───── Data to use

-- ==== Sys2Proof/Laws/KeepsHarp.lean ====
section
/-! SUPPORT. Keeps, for every operation of Machine/Harp.lean that answers a state. -/

set_option linter.all false

namespace Sys2Proof.Machine

theorem newCartridge_keeps (a0) (s : State) : Keeps 32768 s (newCartridge a0 s) := by
  unfold newCartridge
  try dsimp only
  repeat' (first
    | with_reducible apply Keeps.refl
    | with_reducible assumption
    | with_reducible apply Keeps.foldl
    | (intro x a hx; beta_reduce; beta_reduce at hx)
    | with_reducible apply Keeps.foldlp
    | with_reducible apply Keeps.foldlq
    | split
    | (with_reducible apply Keeps.u32768; decide))
theorem newCartridge_keeps_k {m} {s0 : State} {a0} {s : State} (e : 32768 ||| m = m) (h : Keeps m s0 s) :
    Keeps m s0 (newCartridge a0 s) := h.tr ((newCartridge_keeps a0 s).mono e)

theorem setRole_keeps (a0 a1) (s : State) : Keeps 16384 s (setRole a0 a1 s) := by
  unfold setRole
  try dsimp only
  repeat' (first
    | with_reducible apply Keeps.refl
    | with_reducible assumption
    | (with_reducible apply State_setHarp_keeps_k; decide)
    | with_reducible apply Keeps.foldl
    | (intro x a hx; beta_reduce; beta_reduce at hx)
    | with_reducible apply Keeps.foldlp
    | with_reducible apply Keeps.foldlq
    | split)
theorem setRole_keeps_k {m} {s0 : State} {a0 a1} {s : State} (e : 16384 ||| m = m) (h : Keeps m s0 s) :
    Keeps m s0 (setRole a0 a1 s) := h.tr ((setRole_keeps a0 a1 s).mono e)

theorem traceStep_keeps (a0 a1) (s : State) : Keeps 68719476738 s (traceStep a0 a1 s) := by
  unfold traceStep
  try dsimp only
  repeat' (first
    | with_reducible apply Keeps.refl
    | with_reducible assumption
    | (with_reducible apply traceMake_keeps_k; decide)
    | with_reducible apply Keeps.foldl
    | (intro x a hx; beta_reduce; beta_reduce at hx)
    | with_reducible apply Keeps.foldlp
    | with_reducible apply Keeps.foldlq
    | split)
theorem traceStep_keeps_k {m} {s0 : State} {a0 a1} {s : State} (e : 68719476738 ||| m = m) (h : Keeps m s0 s) :
    Keeps m s0 (traceStep a0 a1 s) := h.tr ((traceStep_keeps a0 a1 s).mono e)

theorem requestSpare_keeps (a0) (s : State) : Keeps 241139237891 s (requestSpare a0 s) := by
  unfold requestSpare
  try dsimp only
  repeat' (first
    | with_reducible apply Keeps.refl
    | with_reducible assumption
    | (with_reducible apply State_setDomain_keeps_k; decide)
    | (with_reducible apply settleHarp_keeps_k; decide)
    | (with_reducible apply logEvent_keeps_k; decide)
    | (with_reducible apply traceStep_keeps_k; decide)
    | (with_reducible apply setRole_keeps_k; decide)
    | (with_reducible apply State_setHarp_keeps_k; decide)
    | with_reducible apply Keeps.foldl
    | (intro x a hx; beta_reduce; beta_reduce at hx)
    | with_reducible apply Keeps.foldlp
    | with_reducible apply Keeps.foldlq
    | split)
theorem requestSpare_keeps_k {m} {s0 : State} {a0} {s : State} (e : 241139237891 ||| m = m) (h : Keeps m s0 s) :
    Keeps m s0 (requestSpare a0 s) := h.tr ((requestSpare_keeps a0 s).mono e)

theorem linePegs_keeps (a0 a1 a2) (s : State) : Keeps 1024 s (linePegs a0 a1 a2 s) := by
  unfold linePegs
  try dsimp only
  repeat' (first
    | with_reducible apply Keeps.refl
    | with_reducible assumption
    | with_reducible apply Keeps.foldl
    | (intro x a hx; beta_reduce; beta_reduce at hx)
    | with_reducible apply Keeps.foldlp
    | with_reducible apply Keeps.foldlq
    | split
    | (with_reducible apply Keeps.u1024; decide))
theorem linePegs_keeps_k {m} {s0 : State} {a0 a1 a2} {s : State} (e : 1024 ||| m = m) (h : Keeps m s0 s) :
    Keeps m s0 (linePegs a0 a1 a2 s) := h.tr ((linePegs_keeps a0 a1 a2 s).mono e)

theorem darken_keeps (a0 a1) (s : State) : Keeps 1890420401523 s (darken a0 a1 s) := by
  unfold darken
  try dsimp only
  repeat' (first
    | with_reducible apply Keeps.refl
    | with_reducible assumption
    | (with_reducible apply dropLine_keeps_k; decide)
    | (with_reducible apply retrain_keeps_k; decide)
    | with_reducible apply Keeps.foldl
    | (intro x a hx; beta_reduce; beta_reduce at hx)
    | with_reducible apply Keeps.foldlp
    | with_reducible apply Keeps.foldlq
    | split)
theorem darken_keeps_k {m} {s0 : State} {a0 a1} {s : State} (e : 1890420401523 ||| m = m) (h : Keeps m s0 s) :
    Keeps m s0 (darken a0 a1 s) := h.tr ((darken_keeps a0 a1 s).mono e)

theorem abruptLoss_keeps (a0 a1) (s : State) : Keeps 1890420450675 s (abruptLoss a0 a1 s) := by
  unfold abruptLoss
  try dsimp only
  repeat' (first
    | with_reducible apply Keeps.refl
    | with_reducible assumption
    | (with_reducible apply State_setDomain_keeps_k; decide)
    | (with_reducible apply settleHarp_keeps_k; decide)
    | (with_reducible apply requestSpare_keeps_k; decide)
    | (with_reducible apply countLog_keeps_k; decide)
    | (with_reducible apply darken_keeps_k; decide)
    | (with_reducible apply linePegs_keeps_k; decide)
    | with_reducible apply Keeps.foldl
    | (intro x a hx; beta_reduce; beta_reduce at hx)
    | with_reducible apply Keeps.foldlp
    | with_reducible apply Keeps.foldlq
    | split)
theorem abruptLoss_keeps_k {m} {s0 : State} {a0 a1} {s : State} (e : 1890420450675 ||| m = m) (h : Keeps m s0 s) :
    Keeps m s0 (abruptLoss a0 a1 s) := h.tr ((abruptLoss_keeps a0 a1 s).mono e)

theorem domainPegs_keeps (a0 a1) (s : State) : Keeps 1024 s (domainPegs a0 a1 s) := by
  unfold domainPegs
  try dsimp only
  repeat' (first
    | with_reducible apply Keeps.refl
    | with_reducible assumption
    | (with_reducible apply linePegs_keeps_k; decide)
    | with_reducible apply Keeps.foldl
    | (intro x a hx; beta_reduce; beta_reduce at hx)
    | with_reducible apply Keeps.foldlp
    | with_reducible apply Keeps.foldlq
    | split)
theorem domainPegs_keeps_k {m} {s0 : State} {a0 a1} {s : State} (e : 1024 ||| m = m) (h : Keeps m s0 s) :
    Keeps m s0 (domainPegs a0 a1 s) := h.tr ((domainPegs_keeps a0 a1 s).mono e)

theorem leaveSource_keeps (a0 a1 a2) (s : State) : Keeps 16384 s (leaveSource a0 a1 a2 s) := by
  unfold leaveSource
  try dsimp only
  repeat' (first
    | with_reducible apply Keeps.refl
    | with_reducible assumption
    | (with_reducible apply setRole_keeps_k; decide)
    | (with_reducible apply State_setHarp_keeps_k; decide)
    | with_reducible apply Keeps.foldl
    | (intro x a hx; beta_reduce; beta_reduce at hx)
    | with_reducible apply Keeps.foldlp
    | with_reducible apply Keeps.foldlq
    | split)
theorem leaveSource_keeps_k {m} {s0 : State} {a0 a1 a2} {s : State} (e : 16384 ||| m = m) (h : Keeps m s0 s) :
    Keeps m s0 (leaveSource a0 a1 a2 s) := h.tr ((leaveSource_keeps a0 a1 a2 s).mono e)

theorem serveWaiting_keeps (s : State) : Keeps 241139237891 s (serveWaiting s) := by
  unfold serveWaiting
  try dsimp only
  repeat' (first
    | with_reducible apply Keeps.refl
    | with_reducible assumption
    | (with_reducible apply requestSpare_keeps_k; decide)
    | with_reducible apply Keeps.foldl
    | (intro x a hx; beta_reduce; beta_reduce at hx)
    | with_reducible apply Keeps.foldlp
    | with_reducible apply Keeps.foldlq
    | split)
theorem serveWaiting_keeps_k {m} {s0 : State} {s : State} (e : 241139237891 ||| m = m) (h : Keeps m s0 s) :
    Keeps m s0 (serveWaiting s) := h.tr ((serveWaiting_keeps  s).mono e)

theorem startReturn_keeps (a0) (s : State) : Keeps 68719509506 s (startReturn a0 s) := by
  unfold startReturn
  try dsimp only
  repeat' (first
    | with_reducible apply Keeps.refl
    | with_reducible assumption
    | (with_reducible apply State_setDomain_keeps_k; decide)
    | (with_reducible apply traceStep_keeps_k; decide)
    | with_reducible apply Keeps.foldl
    | (intro x a hx; beta_reduce; beta_reduce at hx)
    | with_reducible apply Keeps.foldlp
    | with_reducible apply Keeps.foldlq
    | split)
theorem startReturn_keeps_k {m} {s0 : State} {a0} {s : State} (e : 68719509506 ||| m = m) (h : Keeps m s0 s) :
    Keeps m s0 (startReturn a0 s) := h.tr ((startReturn_keeps a0 s).mono e)

theorem handoverDone_keeps (a0 a1) (s : State) : Keeps 241139237891 s (handoverDone a0 a1 s) := by
  unfold handoverDone
  try dsimp only
  repeat' (first
    | with_reducible apply Keeps.refl
    | with_reducible assumption
    | (with_reducible apply State_setDomain_keeps_k; decide)
    | (with_reducible apply settleHarp_keeps_k; decide)
    | (with_reducible apply setReference_keeps_k; decide)
    | (with_reducible apply domainPegs_keeps_k; decide)
    | (with_reducible apply serveWaiting_keeps_k; decide)
    | (with_reducible apply setRole_keeps_k; decide)
    | (with_reducible apply startReturn_keeps_k; decide)
    | (with_reducible apply leaveSource_keeps_k; decide)
    | (with_reducible apply State_setHarp_keeps_k; decide)
    | with_reducible apply Keeps.foldl
    | (intro x a hx; beta_reduce; beta_reduce at hx)
    | with_reducible apply Keeps.foldlp
    | with_reducible apply Keeps.foldlq
    | split)
theorem handoverDone_keeps_k {m} {s0 : State} {a0 a1} {s : State} (e : 241139237891 ||| m = m) (h : Keeps m s0 s) :
    Keeps m s0 (handoverDone a0 a1 s) := h.tr ((handoverDone_keeps a0 a1 s).mono e)

theorem abortSounding_keeps (s : State) : Keeps 1890420467059 s (abortSounding s) := by
  unfold abortSounding
  try dsimp only
  repeat' (first
    | with_reducible apply Keeps.refl
    | with_reducible assumption
    | (with_reducible apply startTraining_keeps_k; decide)
    | with_reducible apply Keeps.foldl
    | (intro x a hx; beta_reduce; beta_reduce at hx)
    | with_reducible apply Keeps.foldlp
    | with_reducible apply Keeps.foldlq
    | split
    | (with_reducible apply Keeps.u65536; decide))
theorem abortSounding_keeps_k {m} {s0 : State} {s : State} (e : 1890420467059 ||| m = m) (h : Keeps m s0 s) :
    Keeps m s0 (abortSounding s) := h.tr ((abortSounding_keeps  s).mono e)

theorem harpFails_keeps (a0 a1) (s : State) : Keeps 206158446594 s (harpFails a0 a1 s) := by
  unfold harpFails
  try dsimp only
  repeat' (first
    | with_reducible apply Keeps.refl
    | with_reducible assumption
    | (with_reducible apply logEvent_keeps_k; decide)
    | (with_reducible apply State_setHarp_keeps_k; decide)
    | with_reducible apply Keeps.foldl
    | (intro x a hx; beta_reduce; beta_reduce at hx)
    | with_reducible apply Keeps.foldlp
    | with_reducible apply Keeps.foldlq
    | split)
theorem harpFails_keeps_k {m} {s0 : State} {a0 a1} {s : State} (e : 206158446594 ||| m = m) (h : Keeps m s0 s) :
    Keeps m s0 (harpFails a0 a1 s) := h.tr ((harpFails_keeps a0 a1 s).mono e)

theorem lineLocked_keeps (a0 a1 a2) (s : State) : Keeps 1890420401523 s (lineLocked a0 a1 a2 s) := by
  unfold lineLocked
  try dsimp only
  repeat' (first
    | with_reducible apply Keeps.refl
    | with_reducible assumption
    | (with_reducible apply returnLine_keeps_k; decide)
    | (with_reducible apply announceMap_keeps_k; decide)
    | (with_reducible apply State_setStr_keeps_k; decide)
    | with_reducible apply Keeps.foldl
    | (intro x a hx; beta_reduce; beta_reduce at hx)
    | with_reducible apply Keeps.foldlp
    | with_reducible apply Keeps.foldlq
    | split)
theorem lineLocked_keeps_k {m} {s0 : State} {a0 a1 a2} {s : State} (e : 1890420401523 ||| m = m) (h : Keeps m s0 s) :
    Keeps m s0 (lineLocked a0 a1 a2 s) := h.tr ((lineLocked_keeps a0 a1 a2 s).mono e)

theorem releaseHold_keeps (a0) (s : State) : Keeps 1024 s (releaseHold a0 s) := by
  unfold releaseHold
  try dsimp only
  repeat' (first
    | with_reducible apply Keeps.refl
    | with_reducible assumption
    | (with_reducible apply State_setStr_keeps_k; decide)
    | with_reducible apply Keeps.foldl
    | (intro x a hx; beta_reduce; beta_reduce at hx)
    | with_reducible apply Keeps.foldlp
    | with_reducible apply Keeps.foldlq
    | split)
theorem releaseHold_keeps_k {m} {s0 : State} {a0} {s : State} (e : 1024 ||| m = m) (h : Keeps m s0 s) :
    Keeps m s0 (releaseHold a0 s) := h.tr ((releaseHold_keeps a0 s).mono e)

end Sys2Proof.Machine
end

──────────

*Brief*:
Among the records above, find each line containing the string "lean" and copy it.

*Completed task*:
-- ==== Sys2Proof/Laws/KeepsHarp.lean ====
/-! SUPPORT. Keeps, for every operation of Machine/Harp.lean that answers a state. -/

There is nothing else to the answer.